# Lights



## Brandon (Dec 14, 2006)

I don't really know where else to put this so i was wondering if it would be possible to make a light hood out of christmas lights (white l.e.ds). Would these hurt my fish and if i get plants would they grow in it?


----------



## joeshmoe (Aug 2, 2006)

it possible ,have u tried the new led christmas lights?? those might work well.


----------



## Jaysn (Dec 13, 2006)

I don't know if the light frequencies would be good enough for plants, but I'm making moonlights right now out of a string of led christmas lights.


----------



## blueblue48 (Dec 18, 2006)

i agree with brandon it might not be the right light for plants, and i dont know if it will be bright enough for fishies, depends on the tank size. take some pictures when your done and while your working!


----------



## davethetester (Dec 3, 2006)

I built a hood using 420 5mm LED's. It was built to replace 72W of T5's. It's not enough at roughly 20W so I think you'd be struggling with fewer LED's than that, depends on the size of the tank of coarse, mine's 90l.

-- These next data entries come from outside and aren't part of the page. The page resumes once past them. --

/-! ### Substitution -/

theorem blockByte_subBytes (x : Block) (i : Fin 16) : blockByte (subBytes x) i = sbox (blockByte x i) :=
  blockByte_columnMap_quadMap sbox x i

theorem blockByte_invSubBytes (x : Block) (i : Fin 16) : blockByte (invSubBytes x) i = invSbox (blockByte x i) :=
  blockByte_columnMap_quadMap invSbox x i

@[simp] theorem invSubBytes_subBytes (x : Block) : invSubBytes (subBytes x) = x :=
  columnMap_leftInverse (quadMap_leftInverse invSbox_sbox) x

@[simp] theorem subBytes_invSubBytes (x : Block) : subBytes (invSubBytes x) = x :=
  columnMap_leftInverse (quadMap_leftInverse sbox_invSbox) x

/-! ### The row shift -/

theorem blockByte_shiftRows (x : Block) (r c : Fin 4) : blockByte (shiftRows x) ⟨r.val + 4 * c.val, by omega⟩ =
    blockByte x ⟨r.val + 4 * ((c.val + r.val) % 4), by omega⟩ := by
  fin_cases r <;> fin_cases c <;> rfl

theorem blockByte_invShiftRows (x : Block) (r c : Fin 4) : blockByte (invShiftRows x) ⟨r.val + 4 * c.val, by omega⟩ =
    blockByte x ⟨r.val + 4 * ((c.val + 4 - r.val) % 4), by omega⟩ := by
  fin_cases r <;> fin_cases c <;> rfl

@[simp] theorem invShiftRows_shiftRows (x : Block) : invShiftRows (shiftRows x) = x := rfl

@[simp] theorem shiftRows_invShiftRows (x : Block) : shiftRows (invShiftRows x) = x := rfl

theorem shiftRows_four_times (x : Block) : shiftRows (shiftRows (shiftRows (shiftRows x))) = x := rfl

/-- A map of values commutes with a move of positions (R152). -/
theorem columnMap_quadMap_shiftRows (f : Byte → Byte) (x : Block) :
    columnMap (quadMap f) (shiftRows x) = shiftRows (columnMap (quadMap f) x) := rfl

theorem columnMap_quadMap_invShiftRows (f : Byte → Byte) (x : Block) :
    columnMap (quadMap f) (invShiftRows x) = invShiftRows (columnMap (quadMap f) x) := rfl

/-! ### The column mix -/

/-- The product of two columns as polynomials in `y` over the field, modulo `y^4 + 1`: byte `i` is the coefficient of `y^i`. -/
def columnMul (c x : Quad) : Quad :=
  ⟨gfMul c.b0 x.b0 ^^^ gfMul c.b3 x.b1 ^^^ gfMul c.b2 x.b2 ^^^ gfMul c.b1 x.b3,
   gfMul c.b1 x.b0 ^^^ gfMul c.b0 x.b1 ^^^ gfMul c.b3 x.b2 ^^^ gfMul c.b2 x.b3,
   gfMul c.b2 x.b0 ^^^ gfMul c.b1 x.b1 ^^^ gfMul c.b0 x.b2 ^^^ gfMul c.b3 x.b3,
   gfMul c.b3 x.b0 ^^^ gfMul c.b2 x.b1 ^^^ gfMul c.b1 x.b2 ^^^ gfMul c.b0 x.b3⟩

/-- The column that `mixColumn` multiplies by: the first column of its circulant matrix (R149). -/
def mixFactor : Quad := ⟨0x02#8, 0x01#8, 0x01#8, 0x03#8⟩

/-- The column that `invMixColumn` multiplies by (R150). -/
def invMixFactor : Quad := ⟨0x0E#8, 0x09#8, 0x0D#8, 0x0B#8⟩

theorem mixColumn_eq_columnMul (q : Quad) : mixColumn q = columnMul mixFactor q := by
  simp only [mixColumn, columnMul, mixFactor, one_gfMul]

theorem invMixColumn_eq_columnMul (q : Quad) : invMixColumn q = columnMul invMixFactor q := rfl

theorem columnMul_assoc (a b c : Quad) : columnMul a (columnMul b c) = columnMul (columnMul a b) c := by
  simp only [columnMul, Quad.mk.injEq]
  refine ⟨?_, ?_, ?_, ?_⟩ <;>
    · apply fieldElement_injective
      simp only [fieldElement_xor, fieldElement_gfMul]
      ring

theorem one_columnMul (x : Quad) : columnMul ⟨1#8, 0#8, 0#8, 0#8⟩ x = x := by simp [columnMul]

theorem columnMul_leftInverse {a b : Quad} (h : columnMul a b = ⟨1#8, 0#8, 0#8, 0#8⟩) :
    Function.LeftInverse (columnMul a) (columnMul b) :=
  fun x => by rw [columnMul_assoc, h, one_columnMul]

/-- Each byte of the product is the sum of the factor's bytes times the repeated byte. -/
theorem columnMul_equalBytes {c : Quad} (h : c.b0 ^^^ c.b1 ^^^ c.b2 ^^^ c.b3 = 1#8) (b : Byte) :
    columnMul c ⟨b, b, b, b⟩ = ⟨b, b, b, b⟩ := by
  have hsum := congrArg fieldElement h
  simp only [fieldElement_xor, fieldElement_one] at hsum
  simp only [columnMul, Quad.mk.injEq]
  refine ⟨?_, ?_, ?_, ?_⟩ <;>
    · apply fieldElement_injective
      simp only [fieldElement_xor, fieldElement_gfMul]
      linear_combination fieldElement b * hsum

theorem invMixColumn_mixColumn : Function.LeftInverse invMixColumn mixColumn := by
  rw [funext mixColumn_eq_columnMul, funext invMixColumn_eq_columnMul]
  exact columnMul_leftInverse (by decide)

theorem mixColumn_invMixColumn : Function.LeftInverse mixColumn invMixColumn := by
  rw [funext mixColumn_eq_columnMul, funext invMixColumn_eq_columnMul]
  exact columnMul_leftInverse (by decide)

theorem mixColumn_equalBytes (b : Byte) : mixColumn ⟨b, b, b, b⟩ = ⟨b, b, b, b⟩ :=
  (mixColumn_eq_columnMul _).trans (columnMul_equalBytes rfl b)

theorem invMixColumn_equalBytes (b : Byte) : invMixColumn ⟨b, b, b, b⟩ = ⟨b, b, b, b⟩ :=
  (invMixColumn_eq_columnMul _).trans (columnMul_equalBytes rfl b)

@[simp] theorem invMixColumns_mixColumns (x : Block) : invMixColumns (mixColumns x) = x :=
  columnMap_leftInverse invMixColumn_mixColumn x

@[simp] theorem mixColumns_invMixColumns (x : Block) : mixColumns (invMixColumns x) = x :=
  columnMap_leftInverse mixColumn_invMixColumn x

/-! ### Whiten -/

theorem blockByte_addRoundKey (x rk : Block) (i : Fin 16) : blockByte (addRoundKey x rk) i = blockByte x i ^^^ blockByte rk i :=
  blockByte_xor x rk i

@[simp] theorem addRoundKey_addRoundKey (x rk : Block) : addRoundKey (addRoundKey x rk) rk = x :=
  block_ext fun i => by rw [blockByte_addRoundKey, blockByte_addRoundKey, BitVec.xor_assoc, BitVec.xor_self, BitVec.xor_zero]

theorem addRoundKey_zero (x : Block) : addRoundKey x (blockOfHex 0) = x := by
  simp [addRoundKey, Block.xor, Quad.xor, blockOfHex, quadOfHex]

/-! ### The statements -/

/-- Settles O38: the transforms are inverse column by column, or byte by byte, and substitution is a map of values. -/
theorem roundTransformsAreInversePairs : Obligations.RoundTransformsAreInversePairs := fun x =>
  ⟨⟨invSubBytes_subBytes x, subBytes_invSubBytes x⟩, ⟨invShiftRows_shiftRows x, shiftRows_invShiftRows x⟩,
    ⟨invMixColumns_mixColumns x, mixColumns_invMixColumns x⟩,
    columnMap_quadMap_shiftRows sbox x, columnMap_quadMap_invShiftRows invSbox x⟩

Plants do grow OK but not brilliant.


----------



## joeshmoe (Aug 2, 2006)

three sets of led light should do it well thats what i think


----------



## chahala (Sep 13, 2007)

*Moon lights*

I just did this. I made a 4' X 5" box out of 1/4" MDF and painted it black. The box looks great. So I had some LED Christmas lights around and glues them all around the box. It went around once and down the middle. It doesn't show in the tank like I wanted it to. Anyone ells do this and it work? Any other idea's for the lights. Email me as I just signed up and might not know how to get back to this exact spot yet. LOL

[email protected]

I am in Canada BC


----------



## porksnorkel (Oct 6, 2006)

u can get light strips from hardware stores for t-12 bulbs at fairly cheap $. make sure they are rated for outdoors/wet locations if u do that though. as far a growing plants u will have to step up and spend some money to do it well. if they grow to well u may need c02 injection.


----------



## chahala (Sep 13, 2007)

*Moon lights*

I don't use anything for plants as my Cichlids eat everything. I only have onion plants as they seem to stay away from them. I just want the blue at night when the lights go off. I tried rope lights and that works well. I would just love to get the real ones, but they are expensive. I was trying to find an easy way to do it and cheap. I have a 90 gallon.

Thanks for any ideas.


----------



## alex_n_linda (Jul 10, 2007)

i made a strip of lights for the night. used 20 5mm led blue lights wired in parallel with 20 resistors. very cheap and easy construction.

Led 100 for 6 bucks-ebay
resistors 20 for 10 bucks- ebay; i only found 1% tol they are the expensive kind only thing they had. 
construction time 2 hours 
night affect-priceless

one of these days i'm going to incorporate them into the light hood.


----------